Still, rather than stew in its resentment, Berlin would do well to ensure that this year’s decrease in inbound funding remains a temporary blip on its otherwise upward trajectory.

With a recession potentially lurking on Europe’s and Germany’s horizon amid geopolitical uncertainty, rising interest rates and rampant inflation, investors might think twice about ploughing funds into fast-growing but unprofitable tech firms and pivot to more stable business models.

Some high-flying players are already seeing their ambitions curtailed. Gorillas Technologies, an online grocery deliverer and one of the most rapidly growing startups in Berlin tech history, is reportedly struggling to find backers for its latest funding round.

As of yet, this hasn’t deterred other firms from tapping VC markets for cash.
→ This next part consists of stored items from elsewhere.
-- ==== Sys2Proof/Laws/State.lean ====
section
/-!
SUPPORT. Small lemmas about the state: each named update read through each field of State, all true by rfl.
-/
namespace Sys2Proof.Machine

/-! ### State.setEntries -/

@[simp] theorem State.setEntries_chans (es : List Entry) (s : State) :
    (s.setEntries es).chans = s.chans := rfl
@[simp] theorem State.setEntries_contacts (es : List Entry) (s : State) :
    (s.setEntries es).contacts = s.contacts := rfl
@[simp] theorem State.setEntries_seq (es : List Entry) (s : State) :
    (s.setEntries es).seq = s.seq := rfl
@[simp] theorem State.setEntries_drives (es : List Entry) (s : State) :
    (s.setEntries es).drives = s.drives := rfl
@[simp] theorem State.setEntries_winch (es : List Entry) (s : State) :
    (s.setEntries es).winch = s.winch := rfl
@[simp] theorem State.setEntries_grout (es : List Entry) (s : State) :
    (s.setEntries es).grout = s.grout := rfl
@[simp] theorem State.setEntries_jack (es : List Entry) (s : State) :
    (s.setEntries es).jack = s.jack := rfl
@[simp] theorem State.setEntries_eval (es : List Entry) (s : State) :
    (s.setEntries es).eval = s.eval := rfl
@[simp] theorem State.setEntries_faults (es : List Entry) (s : State) :
    (s.setEntries es).faults = s.faults := rfl
@[simp] theorem State.setEntries_line (es : List Entry) (s : State) :
    (s.setEntries es).line = s.line := rfl
@[simp] theorem State.setEntries_table (es : List Entry) (s : State) :
    (s.setEntries es).table = { s.table with entries := es } := rfl
@[simp] theorem State.setEntries_log (es : List Entry) (s : State) :
    (s.setEntries es).log = s.log := rfl
@[simp] theorem State.setEntries_port (es : List Entry) (s : State) :
    (s.setEntries es).port = s.port := rfl
@[simp] theorem State.setEntries_freeCount (es : List Entry) (s : State) :
    (s.setEntries es).freeCount = s.freeCount := rfl
@[simp] theorem State.setEntries_pending (es : List Entry) (s : State) :
    (s.setEntries es).pending = s.pending := rfl
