/-- GROUT_WAIT on a shared main with nothing pending, no boundary held and every drive off. -/
structure AtSharedGate (s : State) : Prop where
  stage : s.seq.stage = .grout
  run : s.seq.runState = .running
  held : s.seq.held = none
  phase : s.grout.phase = .wait
  drives : s.drives = .off
  main : s.cfg Setup.main 0 ≠ 0
  pending : s.faults.pending = []

theorem worked_cfg {s t : State} (h : t.worked = s.worked) {α : Type} (f : Setup → α) (d : α) : t.cfg f d = s.cfg f d := by
  rw [State.cfg, State.cfg, worked_seq h]

theorem sharedGate_worked {s t : State} (h : t.worked = s.worked) : (sharedGate t).worked = (sharedGate s).worked := by
  unfold sharedGate
  rw [worked_drawers h, worked_cfg h]
  split
  · exact congrArg enterIntent h
  · exact h

theorem AtSharedGate.congr {s t : State} (h : t.worked = s.worked) (k : AtSharedGate s) : AtSharedGate t :=
  ⟨by rw [worked_seq h, k.stage], by rw [worked_seq h, k.run], by rw [worked_seq h, k.held], by rw [worked_grout h, k.phase],
    by rw [worked_drives h, k.drives], by rw [worked_cfg h]; exact k.main, by rw [worked_faults h, k.pending]⟩

theorem sharedGate_drawers (s : State) : (sharedGate s).drawers = s.drawers := by
  unfold sharedGate; split <;> rfl

section
variable {s : State} (h : AtSharedGate s)
include h

theorem AtSharedGate.groutGate (n : Nat) : groutGate (reachWith (proceed (n + 1))) s = sharedGate s :=
  groutGate_main n (State.grouting_iff.mpr ⟨h.stage, h.run⟩) h.phase h.main h.pending

theorem AtSharedGate.drives_off : (sharedGate s).drives = .off := by
  unfold sharedGate; split <;> exact h.drives

theorem AtSharedGate.runState : (sharedGate s).seq.runState = .running := by
  unfold sharedGate; split <;> exact h.run

/-- The gate passes into GROUT_INTENT where there are fewer drawers than G (R94). -/
theorem AtSharedGate.claimView :
    (sharedGate s).claimView =
      { s.claimView with phase := if (sharedGate s).drawers < s.cfg Setup.concurrency 0 then .intent else .wait } := by
  rw [sharedGate_drawers]
  unfold sharedGate
  split
  · simp only [State.claimView, enterIntent, h.held]
  · simp only [State.claimView, h.phase]

/-- Asked once more the gate has nothing to add (R94, R95). -/
theorem AtSharedGate.groutPart : groutPart (sharedGate s) = sharedGate s := by
  unfold sharedGate
  split
  · exact groutPart_rests (fun _ => Nat.zero_lt_two) (by decide : GroutPhase.intent ≠ .wait)
  · rename_i hfull
    have hover : s.groutIntentOver = false := by simp [State.groutIntentOver, h.phase]
    have hgate := h.groutGate 31
    rw [sharedGate, if_neg hfull] at hgate
    rw [Machine.groutPart, if_neg (by simp [hover])]
    exact hgate

end

/-- A tick that gives way asks the gate of a shared main afresh after its notice (R94, R95, log 12). -/
theorem noticeTick_asksAgain {s w : State} (hw : tickWork s.jobAdvances (tickCounts s) = w)
    (hi : s.grout.phase = .intent) (hlow : s.drives.lower = false) (hrun : s.seq.runState = .running)
    (h : AtSharedGate w) : (secure s (noticeTick s)).worked = (sharedGate w).worked := by
  have hsettle : settle s w = w :=
    settle_same (State.drivesLegal_of_off h.drives) (h.run.trans hrun.symm) (by rw [h.drives, hlow]; rfl)
  generalize ht : requestNotice w = t
  have hnotice : t.worked = w.worked := ht ▸ worked_of_notice (requestNotice_withoutNotice w)
  have hgate : AtSharedGate t := h.congr hnotice
  have hlegal := State.drivesLegal_of_off hgate.drives_off
  have hask : settle t (sharedGate t) = sharedGate t :=
    settle_same hlegal (hgate.runState.trans hgate.run.symm) (by rw [hgate.drives_off, hgate.drives])
  have htick : noticeTick s = prompt t (sharedGate t) := by
    unfold noticeTick
    rw [hw, hsettle, ht]
    dsimp only
    rw [if_pos hi, show groutGate reach t = sharedGate t from hgate.groutGate 31, hask]
  have hprompt : (prompt t (sharedGate t)).worked = (sharedGate t).worked :=
    worked_of_notice (prompt_withoutNotice t (sharedGate t))
  calc (secure s (noticeTick s)).worked
      = (prompt t (sharedGate t)).worked := by
        rw [htick, secure, enforceDrives_of_legal ((worked_legal hprompt).trans hlegal)]
        rfl
    _ = (sharedGate t).worked := hprompt
    _ = (sharedGate w).worked := sharedGate_worked hnotice

section
variable {s : State} (hs : s.seq.stage = .grout) (hr : s.seq.runState = .running) (hp : s.grout.phase = .intent)
  (hn : s.grout.claim = none) (ht : 1 ≤ s.grout.intentTicks) (hl : s.drivesLegal = true) (hb : s.boundaryClear = true)
include hs hr hp hn ht hl hb

/-- With no room on the main the intent gives way, and the gate is asked afresh (R94, R95). -/
theorem tick_intentGivesWay (hfull : s.cfg Setup.concurrency 0 ≤ (clocksAt s).groutTotal) (hm : s.cfg Setup.main 0 ≠ 0) :
    (secure s (noticeTick s)).claimView =
      { s.claimView with
        held := none
        phase := if (secure s (noticeTick s)).drawers < s.cfg Setup.concurrency 0 then .intent else .wait } := by
  have hoff : s.drives = .off := State.drives_beside_draw hl hs (by rw [hp]; decide)
  obtain ⟨hgate, hcfg, hview⟩ : AtSharedGate (tickWork s.jobAdvances (tickCounts s)) ∧
      (tickWork s.jobAdvances (tickCounts s)).cfg Setup.concurrency 0 = s.cfg Setup.concurrency 0 ∧
      (tickWork s.jobAdvances (tickCounts s)).claimView = { s.claimView with held := none, phase := .wait } := by
    refine tickWork_elim (p := fun w => AtSharedGate w ∧ w.cfg Setup.concurrency 0 = s.cfg Setup.concurrency 0 ∧
      w.claimView = { s.claimView with held := none, phase := .wait })
      (fun h k => ⟨k.1.congr h, (worked_cfg h _ _).trans k.2.1, (worked_claimView h).trans k.2.2⟩) fun v hv => ?_
    have h : AtTick s v := ⟨hv, hb⟩
    have htotal : ¬ v.groutTotal < v.cfg Setup.concurrency 0 := by
      rw [worked_groutTotal h.counted, h.cfg]; exact Nat.not_lt.mpr hfull
    generalize hu : logEvent .gateBackoff 0 v = u
    have hlog : u.worked = v.worked := hu ▸ logEvent_worked _ _ v
    have hk : AtTick s u := ⟨hlog.trans hv, hb⟩
    have hwork : workOfTick s.jobAdvances v = setGroutPhase .wait { u with seq := { u.seq with held := none } } := by
      rw [workOfTick_grout (h.stage.trans hs), gateWork_intentEnded hs hr hp hn ht h, if_neg htotal, hu, reach,
        reachWith_pass hk.pending]
      rfl
    rw [hwork]
    refine ⟨⟨hk.stage.trans hs, hk.run.trans hr, rfl, rfl, hk.drives.trans hoff, ?_, hk.pending⟩, hk.cfg _ _, ?_⟩
    · rw [show (setGroutPhase .wait { u with seq := { u.seq with held := none } }).cfg Setup.main 0 = s.cfg Setup.main 0 from
        hk.cfg _ _]
      exact hm
    · rw [← hk.claimView_intent hp hn]
      rfl
  have hw := noticeTick_asksAgain rfl hp (by rw [hoff]; rfl) hr hgate
  rw [worked_claimView hw, worked_drawers hw, hgate.claimView, hview, hcfg]

end

/-! ## CLAIM_LIMIT (R96, R97) -/

section
variable {s : State} (hs : s.seq.stage = .grout) (hc : s.grout.claim.isSome = true)
  (ht : s.cfg Setup.claimLimit 0 * 120 ≤ (s.grout.claim.map Claim.ticks).getD 0 + 1)
include hs hc ht

theorem claimAtLimit_atTick {v : State} (h : AtTick s v) : v.claimAtLimit = true := by
  obtain ⟨c, hclaim⟩ := Option.isSome_iff_exists.mp hc
  rw [hclaim, Option.map_some, Option.getD_some] at ht
  have hv : v.grout.claim = some { c with ticks := c.ticks + 1 } := by rw [h.grout, hclaim]; rfl
  simp [State.claimAtLimit, hv, h.cfg, h.stage, hs, ht]

theorem claimLimit_due (hb : s.boundaryClear = true) : exec .claimLimit s = .next (secure s (noticeTick s)) :=
  tick_due s (claimAtLimit_atTick hs hc ht (tickCounts_atTick hb))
Companies targeting fundraises this year include e-mobility company elvah, which is on the market for a EUR 10+m Series A; home healthcare tech company Kenbi, which is aiming for a USD 34m Series B; and green energy tech company firm HPS Home Power Solutions, which is likewise raising an eight-digit Series B this year.

Berlin-based, VC-backed companies ripe for exit include Contentful with a score of 28.98; travel search platform Omio (28.27); and SaaS-based banking platform Mambu (9.8), according to Dealogic’s Likely to Issue (LTI) algorithm.

With any luck, these companies can trumpet successful outcomes in the not-so-distant future. After all, the last thing Berlin wants is a return to the days of unemployed youths roaming a post-industrial landscape.